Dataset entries

Content starts

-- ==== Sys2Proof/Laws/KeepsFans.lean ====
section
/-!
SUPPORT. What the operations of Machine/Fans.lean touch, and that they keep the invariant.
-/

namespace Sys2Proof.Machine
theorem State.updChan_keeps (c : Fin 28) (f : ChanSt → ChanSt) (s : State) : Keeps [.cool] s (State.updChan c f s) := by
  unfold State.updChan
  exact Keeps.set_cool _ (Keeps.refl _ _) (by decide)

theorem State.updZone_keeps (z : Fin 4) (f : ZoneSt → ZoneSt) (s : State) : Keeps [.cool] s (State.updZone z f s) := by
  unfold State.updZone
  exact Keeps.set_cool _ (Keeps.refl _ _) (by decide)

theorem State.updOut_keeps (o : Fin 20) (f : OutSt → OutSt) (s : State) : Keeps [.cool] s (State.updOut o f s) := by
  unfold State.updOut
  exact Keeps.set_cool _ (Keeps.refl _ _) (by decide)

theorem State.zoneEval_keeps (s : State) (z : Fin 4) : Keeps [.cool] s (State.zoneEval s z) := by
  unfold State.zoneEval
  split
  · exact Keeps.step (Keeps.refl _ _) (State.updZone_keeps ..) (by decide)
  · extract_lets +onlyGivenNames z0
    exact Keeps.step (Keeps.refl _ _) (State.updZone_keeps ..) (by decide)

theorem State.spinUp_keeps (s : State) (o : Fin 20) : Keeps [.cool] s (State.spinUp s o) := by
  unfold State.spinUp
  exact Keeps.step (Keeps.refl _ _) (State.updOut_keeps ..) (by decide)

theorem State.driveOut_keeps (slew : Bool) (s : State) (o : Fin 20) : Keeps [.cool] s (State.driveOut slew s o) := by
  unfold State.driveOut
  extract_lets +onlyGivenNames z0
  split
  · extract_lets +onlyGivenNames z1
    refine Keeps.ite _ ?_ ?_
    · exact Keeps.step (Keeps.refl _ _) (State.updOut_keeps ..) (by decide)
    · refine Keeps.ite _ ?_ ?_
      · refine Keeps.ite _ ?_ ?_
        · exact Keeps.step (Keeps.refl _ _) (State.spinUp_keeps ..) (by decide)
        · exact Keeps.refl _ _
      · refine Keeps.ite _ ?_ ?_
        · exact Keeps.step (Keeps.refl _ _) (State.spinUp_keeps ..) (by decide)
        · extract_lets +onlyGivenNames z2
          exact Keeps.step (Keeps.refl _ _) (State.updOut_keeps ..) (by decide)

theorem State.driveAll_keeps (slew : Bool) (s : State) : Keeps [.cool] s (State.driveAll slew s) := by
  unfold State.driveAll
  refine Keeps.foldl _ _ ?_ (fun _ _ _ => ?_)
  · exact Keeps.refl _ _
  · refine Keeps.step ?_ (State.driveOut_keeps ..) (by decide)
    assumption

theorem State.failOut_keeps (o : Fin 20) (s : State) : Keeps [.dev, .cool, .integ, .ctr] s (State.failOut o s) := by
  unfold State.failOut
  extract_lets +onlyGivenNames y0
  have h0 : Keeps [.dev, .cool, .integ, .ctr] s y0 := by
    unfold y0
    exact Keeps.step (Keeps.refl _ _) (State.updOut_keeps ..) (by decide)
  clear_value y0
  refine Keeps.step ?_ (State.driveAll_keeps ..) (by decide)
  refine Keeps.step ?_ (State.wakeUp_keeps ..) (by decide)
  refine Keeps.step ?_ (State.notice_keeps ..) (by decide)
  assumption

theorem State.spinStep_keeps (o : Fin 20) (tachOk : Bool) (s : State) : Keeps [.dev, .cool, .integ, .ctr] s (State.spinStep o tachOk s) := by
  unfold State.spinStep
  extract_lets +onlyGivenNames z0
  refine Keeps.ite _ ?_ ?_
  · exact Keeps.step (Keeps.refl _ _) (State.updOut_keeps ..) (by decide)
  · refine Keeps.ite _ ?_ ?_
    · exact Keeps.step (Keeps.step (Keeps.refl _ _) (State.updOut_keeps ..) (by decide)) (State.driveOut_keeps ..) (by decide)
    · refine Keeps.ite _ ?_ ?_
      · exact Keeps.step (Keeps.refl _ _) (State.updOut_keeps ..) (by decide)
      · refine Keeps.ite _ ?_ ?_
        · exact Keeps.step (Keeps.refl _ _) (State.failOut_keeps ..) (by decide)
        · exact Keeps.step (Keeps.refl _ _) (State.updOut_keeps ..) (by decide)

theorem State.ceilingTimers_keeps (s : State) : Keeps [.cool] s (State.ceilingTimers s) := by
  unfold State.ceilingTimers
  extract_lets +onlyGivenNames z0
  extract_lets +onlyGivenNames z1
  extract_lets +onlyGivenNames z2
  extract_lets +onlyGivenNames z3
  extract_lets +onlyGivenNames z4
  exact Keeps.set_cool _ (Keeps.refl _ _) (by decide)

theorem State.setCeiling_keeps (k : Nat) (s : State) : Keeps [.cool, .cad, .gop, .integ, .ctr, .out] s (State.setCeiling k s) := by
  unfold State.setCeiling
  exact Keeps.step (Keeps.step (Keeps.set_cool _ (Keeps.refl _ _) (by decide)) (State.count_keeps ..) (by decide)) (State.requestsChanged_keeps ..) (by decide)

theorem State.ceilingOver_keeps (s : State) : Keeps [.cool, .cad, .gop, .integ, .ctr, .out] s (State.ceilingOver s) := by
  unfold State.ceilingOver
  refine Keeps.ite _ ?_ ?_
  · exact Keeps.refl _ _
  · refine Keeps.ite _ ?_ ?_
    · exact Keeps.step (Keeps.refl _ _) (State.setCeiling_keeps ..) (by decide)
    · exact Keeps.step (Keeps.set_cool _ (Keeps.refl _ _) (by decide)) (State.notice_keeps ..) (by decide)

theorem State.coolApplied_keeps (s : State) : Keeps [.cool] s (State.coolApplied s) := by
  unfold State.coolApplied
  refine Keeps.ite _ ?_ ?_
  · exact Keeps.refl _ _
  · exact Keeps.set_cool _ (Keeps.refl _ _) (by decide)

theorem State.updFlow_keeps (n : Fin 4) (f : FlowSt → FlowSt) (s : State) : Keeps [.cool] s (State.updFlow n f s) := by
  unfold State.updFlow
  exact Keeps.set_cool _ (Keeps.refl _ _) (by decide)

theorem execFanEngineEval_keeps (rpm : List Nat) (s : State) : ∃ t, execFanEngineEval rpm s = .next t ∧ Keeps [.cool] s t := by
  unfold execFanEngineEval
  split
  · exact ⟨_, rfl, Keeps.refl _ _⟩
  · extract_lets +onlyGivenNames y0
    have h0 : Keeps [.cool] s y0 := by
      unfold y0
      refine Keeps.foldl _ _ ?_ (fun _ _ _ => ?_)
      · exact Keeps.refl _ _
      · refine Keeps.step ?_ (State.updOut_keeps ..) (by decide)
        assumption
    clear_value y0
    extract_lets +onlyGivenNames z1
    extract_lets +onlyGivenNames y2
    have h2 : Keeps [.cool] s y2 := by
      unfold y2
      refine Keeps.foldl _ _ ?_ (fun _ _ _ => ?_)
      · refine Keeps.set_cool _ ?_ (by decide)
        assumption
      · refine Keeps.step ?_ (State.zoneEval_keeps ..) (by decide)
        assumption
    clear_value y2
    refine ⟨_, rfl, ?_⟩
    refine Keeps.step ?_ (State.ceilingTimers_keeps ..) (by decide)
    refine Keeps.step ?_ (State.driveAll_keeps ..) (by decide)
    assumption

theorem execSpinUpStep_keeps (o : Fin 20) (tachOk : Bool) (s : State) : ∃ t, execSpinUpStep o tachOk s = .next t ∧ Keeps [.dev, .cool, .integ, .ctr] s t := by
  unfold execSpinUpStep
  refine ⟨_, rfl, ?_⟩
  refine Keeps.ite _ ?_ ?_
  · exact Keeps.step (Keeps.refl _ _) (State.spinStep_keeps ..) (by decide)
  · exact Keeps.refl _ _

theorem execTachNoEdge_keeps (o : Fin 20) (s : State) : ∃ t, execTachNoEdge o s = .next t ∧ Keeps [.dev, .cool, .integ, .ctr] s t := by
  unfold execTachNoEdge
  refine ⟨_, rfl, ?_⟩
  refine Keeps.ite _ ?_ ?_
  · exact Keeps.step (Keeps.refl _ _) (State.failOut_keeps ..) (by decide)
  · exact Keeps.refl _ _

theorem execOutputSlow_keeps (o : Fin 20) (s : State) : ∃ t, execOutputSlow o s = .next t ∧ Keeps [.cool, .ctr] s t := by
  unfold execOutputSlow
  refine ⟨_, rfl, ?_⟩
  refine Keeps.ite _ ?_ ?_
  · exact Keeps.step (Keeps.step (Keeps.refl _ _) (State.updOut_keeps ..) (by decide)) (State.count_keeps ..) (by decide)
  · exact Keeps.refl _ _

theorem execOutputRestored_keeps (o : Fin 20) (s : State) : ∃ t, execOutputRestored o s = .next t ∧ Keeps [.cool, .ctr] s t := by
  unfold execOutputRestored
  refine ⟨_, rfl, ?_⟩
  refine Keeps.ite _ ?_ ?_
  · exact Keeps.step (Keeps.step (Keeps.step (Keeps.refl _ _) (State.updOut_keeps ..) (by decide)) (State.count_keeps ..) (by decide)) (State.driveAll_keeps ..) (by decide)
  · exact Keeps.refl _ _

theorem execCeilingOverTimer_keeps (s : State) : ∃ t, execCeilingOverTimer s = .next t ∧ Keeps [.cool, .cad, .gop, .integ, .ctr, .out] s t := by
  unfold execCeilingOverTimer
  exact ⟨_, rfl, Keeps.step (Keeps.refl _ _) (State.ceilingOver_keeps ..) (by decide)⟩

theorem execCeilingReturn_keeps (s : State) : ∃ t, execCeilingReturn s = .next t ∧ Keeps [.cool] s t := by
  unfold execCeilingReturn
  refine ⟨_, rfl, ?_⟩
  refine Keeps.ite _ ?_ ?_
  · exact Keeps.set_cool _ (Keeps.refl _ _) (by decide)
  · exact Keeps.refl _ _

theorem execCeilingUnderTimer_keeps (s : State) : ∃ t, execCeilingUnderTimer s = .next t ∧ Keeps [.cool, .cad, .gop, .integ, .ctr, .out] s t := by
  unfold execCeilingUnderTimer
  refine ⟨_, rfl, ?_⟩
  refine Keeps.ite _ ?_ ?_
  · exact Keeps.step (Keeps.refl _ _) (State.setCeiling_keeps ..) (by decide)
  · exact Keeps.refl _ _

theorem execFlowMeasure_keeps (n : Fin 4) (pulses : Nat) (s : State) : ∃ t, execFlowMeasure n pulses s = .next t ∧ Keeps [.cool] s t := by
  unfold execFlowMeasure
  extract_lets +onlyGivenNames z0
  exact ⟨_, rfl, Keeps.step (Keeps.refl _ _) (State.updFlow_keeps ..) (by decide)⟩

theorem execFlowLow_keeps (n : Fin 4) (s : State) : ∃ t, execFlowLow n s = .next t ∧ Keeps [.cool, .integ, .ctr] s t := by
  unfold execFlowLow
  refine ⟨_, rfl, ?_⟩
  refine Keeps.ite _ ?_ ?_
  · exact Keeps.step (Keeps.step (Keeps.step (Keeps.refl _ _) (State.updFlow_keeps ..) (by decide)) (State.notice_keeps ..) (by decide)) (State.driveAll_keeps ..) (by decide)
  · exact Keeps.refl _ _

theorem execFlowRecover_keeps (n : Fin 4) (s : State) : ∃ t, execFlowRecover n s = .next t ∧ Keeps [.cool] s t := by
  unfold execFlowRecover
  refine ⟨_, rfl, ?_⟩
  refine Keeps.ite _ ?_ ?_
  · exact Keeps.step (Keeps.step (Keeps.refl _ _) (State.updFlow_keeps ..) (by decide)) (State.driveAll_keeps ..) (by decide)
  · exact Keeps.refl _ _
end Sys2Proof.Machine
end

Content ends

> Exercise objective
Going through the data, count each line where the word "execCeilingReturn" appears, and state only the total.

> Response area
2